ASSIGNMENT. Range to reproduce from the entries below: the line with "(1, 3)] with", the line with "theorem test_shl : gives", and every line in between. Give them exactly and give nothing else.

** Opening RECORDS SHOWN block **

-- ==== Sys2Proof/Tests/Slice0.lean ====
section
/-!
SUPPORT. The model's own tests. Expected results are the worked examples (W) and derived vectors (V-A to V-G) of
spec/95_test_vectors.md and the words of spec/30_encoding.md R64 and R66, never the model's own answers.
-/
namespace Sys2Proof.Tests
open Sys2Proof.Machine

/-- One step of the instruction word w from s. -/
def run (w : Nat) (s : State) : Result := step (s.withFetchWord 16 w)

/-- The step completes in a state with the property. -/
def gives (r : Result) (p : State → Bool) : Bool :=
  match r with
  | .next t => p t
  | .fault _ => false
  | .refused _ => false

/-- The step ends with this fault. -/
def faults (r : Result) (f : Fault) : Bool :=
  match r with
  | .fault g => g == f
  | .next _ => false
  | .refused _ => false

/-- The reset state with registers set. -/
def regs (l : List (RegIx × Byte)) : State := l.foldl (fun s p => s.setV p.1 p.2) State.reset

/-- The reset state with an input whose random byte is b. -/
def withRnd (b : Byte) : State := { State.reset with inputs := [{ ops := [], rnd := b }] }

/-- The reset state with call depth 1 and S[1]. -/
def inCall (a : Word) : State := { State.reset with sp := 1, stack := State.reset.stack.set 1 a }

/-- The start of the V-D rows: M[0x300] = 0xFF, M[0x301] = 0x81. -/
def sprites (s : State) : State := s.writeBytes 0x300 [0xFF, 0x81]

/-- The lit cells among the first n, as linear indices. -/
def lit (t : State) (from_ n : Nat) : List Nat :=
  ((List.range n).map (fun j => from_ + j)).filter (fun j => fbCell t.fb j)

/-! ## Well-formedness: an ill-formed term for each check -/

theorem test_wf_refuses_jp_wide : (Instr.jp 0x1000).wf = false := by decide
theorem test_wf_refuses_call_wide : (Instr.call 0xFFFF).wf = false := by decide
theorem test_wf_refuses_ldI_wide : (Instr.ldI 0x1000).wf = false := by decide
theorem test_wf_refuses_jpV0_wide : (Instr.jpV0 0x8000).wf = false := by decide
theorem test_wf_refuses_drw_16_rows : (Instr.drw 0 1 16).wf = false := by decide
theorem test_wf_admits_bounds : (Instr.jp 0xFFF).wf ∧ (Instr.drw 15 15 15).wf := by decide

/-! ## Decoding: words written out bit by bit from R64 and R66 -/

/-- Families 0 to 4; bits 11..8 of 0?E0 and 0?EE are ignored (R67). -/
theorem test_decode_flow :
    decodeWord 0b0000000011100000#16 = .ok .cls ∧ decodeWord 0b0000000111100000#16 = .ok .cls ∧
    decodeWord 0b0000000011101110#16 = .ok .ret ∧ decodeWord 0b0000000111101110#16 = .ok .ret ∧
    decodeWord 0b0001001000110100#16 = .ok (.jp 0x234) ∧
    decodeWord 0b0010001100000000#16 = .ok (.call 0x300) ∧
    decodeWord 0b0011001100010000#16 = .ok (.seImm 3 0x10) ∧
    decodeWord 0b0100001100010001#16 = .ok (.sneImm 3 0x11) := by decide

/-- Families 5, 6, 7, 9; the low nibble of 5xyN and 9xyN is ignored (R70). -/
theorem test_decode_pairs :
    decodeWord 0b0101000100100000#16 = .ok (.seReg 1 2) ∧ decodeWord 0b0101000100100001#16 = .ok (.seReg 1 2) ∧
    decodeWord 0b0110101001000010#16 = .ok (.ldImm 10 0x42) ∧
    decodeWord 0b0111000100000011#16 = .ok (.addImm 1 0x03) ∧
    decodeWord 0b1001000100100000#16 = .ok (.sneReg 1 2) ∧ decodeWord 0b1001000100101111#16 = .ok (.sneReg 1 2) := by
  decide

/-- Family 8; y of SHR and SHL is not used (R68). -/
theorem test_decode_alu :
    decodeWord 0b1000000100100000#16 = .ok (.ldReg 1 2) ∧ decodeWord 0b1000000100100001#16 = .ok (.orReg 1 2) ∧
    decodeWord 0b1000000100100010#16 = .ok (.andReg 1 2) ∧ decodeWord 0b1000000100100011#16 = .ok (.xorReg 1 2) ∧
    decodeWord 0b1000000100100100#16 = .ok (.addReg 1 2) ∧ decodeWord 0b1000000100100101#16 = .ok (.subReg 1 2) ∧
    decodeWord 0b1000010111110110#16 = .ok (.shr 5) ∧ decodeWord 0b1000000100100111#16 = .ok (.subnReg 1 2) ∧
    decodeWord 0b1000010111111110#16 = .ok (.shl 5) := by decide

/-- Families A, B, C, D. -/
theorem test_decode_index :
    decodeWord 0b1010001011110000#16 = .ok (.ldI 0x2F0) ∧ decodeWord 0b1011001100000000#16 = .ok (.jpV0 0x300) ∧
    decodeWord 0b1100001100001111#16 = .ok (.rnd 3 0x0F) ∧
    decodeWord 0b1101000100100101#16 = .ok (.drw 1 2 5) := by decide

/-- Families E and F (R69); F615 writes DT (R74). -/
theorem test_decode_func :
    decodeWord 0b1110001010011110#16 = .ok (.skp 2) ∧ decodeWord 0b1110001010100001#16 = .ok (.sknp 2) ∧
    decodeWord 0b1111000100000111#16 = .ok (.ldVxDt 1) ∧ decodeWord 0b1111001100001010#16 = .ok (.ldVxK 3) ∧
    decodeWord 0b1111011000010101#16 = .ok (.ldDtVx 6) ∧ decodeWord 0b1111011000011000#16 = .ok (.ldStVx 6) ∧
    decodeWord 0b1111001000011110#16 = .ok (.addI 2) ∧ decodeWord 0b1111010000101001#16 = .ok (.ldF 4) ∧
    decodeWord 0b1111000000110011#16 = .ok (.ldB 0) ∧ decodeWord 0b1111001001010101#16 = .ok (.storeRegs 2) ∧
    decodeWord 0b1111001001100101#16 = .ok (.loadRegs 2) := by decide

/-- W1: unknown words. -/
theorem test_decode_unknown :
    decodeWord 0x0000 = .error (.unknownOpcode 0x0000) ∧ decodeWord 0x0123 = .error (.unknownOpcode 0x0123) ∧
    decodeWord 0x8008 = .error (.unknownOpcode 0x8008) ∧ decodeWord 0xE1A2 = .error (.unknownOpcode 0xE1A2) ∧
    decodeWord 0xF1FF = .error (.unknownOpcode 0xF1FF) := by decide

theorem test_decode_bytes :
    decode [0x12, 0x34, 0x56] = .ok (.jp 0x234, [0x56]) ∧ decode [0x12] = .error .truncated ∧
    decode [] = .error .truncated ∧ decodeTableWord 16 0x1234 = some (.jp 0x234) := by decide

/-- No two rows of the handler table share a key, and there are 34 (R66). -/
theorem test_handler_keys : (handlerTable.map Prod.fst).Nodup ∧ handlerTable.length = 34 := by decide

/-! ## Control flow (V-A) -/

theorem test_jp : gives (run 0x1234 State.reset) (fun t => t.pc == 0x234) := by decide
theorem test_call : gives (run 0x2300 State.reset) (fun t => t.sp == 1 && t.getSlot 1 == 0x200 && t.pc == 0x300) := by
  decide
theorem test_call_full : faults (run 0x2300 { State.reset with sp := 15 }) (.stackOverflow 0x200 15) := by decide
theorem test_ret : gives (run 0x00EE (inCall 0x2F0)) (fun t => t.sp == 0 && t.pc == 0x2F2 && t.getSlot 1 == 0x2F0) := by
  decide
theorem test_ret_empty : faults (run 0x00EE State.reset) (.stackUnderflow 0x200 0) := by decide
theorem test_seImm : gives (run 0x3310 (regs [(3, 0x10)])) (fun t => t.pc == 0x204) := by decide
theorem test_seImm_not : gives (run 0x3311 (regs [(3, 0x10)])) (fun t => t.pc == 0x202) := by decide
theorem test_sneImm : gives (run 0x4311 (regs [(3, 0x10)])) (fun t => t.pc == 0x204) := by decide
theorem test_sneImm_not : gives (run 0x4310 (regs [(3, 0x10)])) (fun t => t.pc == 0x202) := by decide
theorem test_seReg : gives (run 0x5121 (regs [(1, 7), (2, 7)])) (fun t => t.pc == 0x204) := by decide
theorem test_seReg_not : gives (run 0x5120 (regs [(1, 7), (2, 8)])) (fun t => t.pc == 0x202) := by decide
theorem test_sneReg : gives (run 0x9120 (regs [(1, 7), (2, 8)])) (fun t => t.pc == 0x204) := by decide
theorem test_sneReg_self : gives (run 0x9110 State.reset) (fun t => t.pc == 0x202) := by decide
theorem test_jpV0 : gives (run 0xB3FF (regs [(0, 0xFF)])) (fun t => t.pc == 0x4FE) := by decide
theorem test_jpV0_high : gives (run 0xBFFF (regs [(0, 1)])) (fun t => t.pc == 0x1000) := by decide

/-! ## Register arithmetic and logic (V-B) -/

theorem test_ldImm : gives (run 0x6A42 State.reset) (fun t => t.getV 10 == 0x42 && t.pc == 0x202) := by decide
theorem test_addImm_no_flag :
    gives (run 0x70FF (regs [(0, 2), (15, 0x55)])) (fun t => t.getV 0 == 1 && t.getV 15 == 0x55) := by decide
theorem test_addImm_vf : gives (run 0x7FFF (regs [(15, 2)])) (fun t => t.getV 15 == 1) := by decide
theorem test_ldReg : gives (run 0x8120 (regs [(2, 9)])) (fun t => t.getV 1 == 9) := by decide
theorem test_orReg :
    gives (run 0x8121 (regs [(1, 0x0F), (2, 0xF0), (15, 0x77)])) (fun t => t.getV 1 == 0xFF && t.getV 15 == 0x77) := by
  decide
theorem test_andReg : gives (run 0x8122 (regs [(1, 0x3C), (2, 0x0F)])) (fun t => t.getV 1 == 0x0C) := by decide
theorem test_xorReg : gives (run 0x8123 (regs [(1, 0x3C), (2, 0x0F)])) (fun t => t.getV 1 == 0x33) := by decide
theorem test_addReg_old_vf :
    gives (run 0x81F4 (regs [(1, 0x10), (15, 0xF0)])) (fun t => t.getV 1 == 0 && t.getV 15 == 1) := by decide
theorem test_addReg_into_vf : gives (run 0x8F14 (regs [(15, 0xFF), (1, 1)])) (fun t => t.getV 15 == 0) := by decide
theorem test_subReg_borrow :
    gives (run 0x8015 (regs [(0, 1), (1, 2)])) (fun t => t.getV 0 == 0xFF && t.getV 15 == 0) := by decide
theorem test_subReg_equal : gives (run 0x8015 (regs [(0, 1), (1, 1)])) (fun t => t.getV 0 == 0 && t.getV 15 == 1) := by
  decide
theorem test_shr : gives (run 0x8506 (regs [(5, 0x81)])) (fun t => t.getV 5 == 0x40 && t.getV 15 == 1) := by decide
theorem test_shr_vf : gives (run 0x8F06 (regs [(15, 3)])) (fun t => t.getV 15 == 1) := by decide
theorem test_subnReg : gives (run 0x8017 (regs [(0, 3), (1, 1)])) (fun t => t.getV 0 == 0xFE && t.getV 15 == 0) := by
  decide
theorem test_subnReg_hold :
    gives (run 0x8017 { regs [(0, 1), (1, 3)] with subnAdvancesPc := false })
      (fun t => t.getV 0 == 2 && t.getV 15 == 1 && t.pc == 0x200) := by decide
theorem test_shl : gives (run 0x850E (regs [(5, 0x81)])) (fun t => t.getV 5 == 2 && t.getV 15 == 1) := by decide
theorem test_shl_vf : gives (run 0x8F0E (regs [(15, 0xC0)])) (fun t => t.getV 15 == 0x80) := by decide
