-- ==== Sys2Proof/Machine/Pseudo.lean ====
section
/-!
DEFINITION. Sequences of steps with no other agent's step in between: the pseudo-operations of R90.
-/

namespace Sys2Proof.Machine

/-- Perform the operations one after the other, stopping at the first fault or refusal. -/
def execAll : List Instr → State → Res
  | [], s => .next s
  | i :: rest, s =>
    match exec i s with
    | .next t => execAll rest t
    | .fault f => .fault f
    | .refused r => .refused r

/-- The continuation that context `c` has pending, as the operation that performs it (R44). -/
def pendingStep (c : Nat) (s : State) : Option Instr :=
  match s.ctxs[c]? with
  | none => none
  | some x =>
    match x.cont with
    | .none => none
    | .enq _ => some (.sendEnq c)
    | .ien => some (.sendIen c)

/-- `SEND*` (R90): SEND, followed at once by its continuation if it left one. A SEND that leaves a continuation is the
one that completes and returns nothing yet. -/
def sendStar (c : Nat) (d : Frame) (s : State) : Res :=
  match exec (.send c d) s with
  | .fault f => .fault f
  | .refused r => .refused r
  | .next t =>
    if t.last = .completed .nothing then
      match pendingStep c t with
      | none => .next t
      | some i => exec i t
    else .next t

/-- `RX_BYTES` (R90): one RX_BYTE per byte, in order. -/
def rxBytes (text : List Byte) (s : State) : Res := execAll (text.map Instr.rxByte) s

/-- `TX_DRAIN` (R90): TX_READY `k` while `tx_ie = 1`, for at most `fuel` events. -/
def txDrain (k : BitVec 16) : Nat → State → Res
  | 0, s => .next s
  | fuel + 1, s =>
    if s.txIe then
      match exec (.txReady k) s with
      | .next t => txDrain k fuel t
      | .fault f => .fault f
      | .refused r => .refused r
    else .next s

end Sys2Proof.Machine
end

** Closing RECORDS SHOWN block **

SOLUTION FOR THIS TASK.
    gives (run 0x8017 { regs [(0, 1), (1, 3)] with subnAdvancesPc := false })
      (fun t => t.getV 0 == 2 && t.getV 15 == 1 && t.pc == 0x200) := by decide
theorem test_shl : gives (run 0x850E (regs [(5, 0x81)])) (fun t => t.getV 5 == 2 && t.getV 15 == 1) := by decide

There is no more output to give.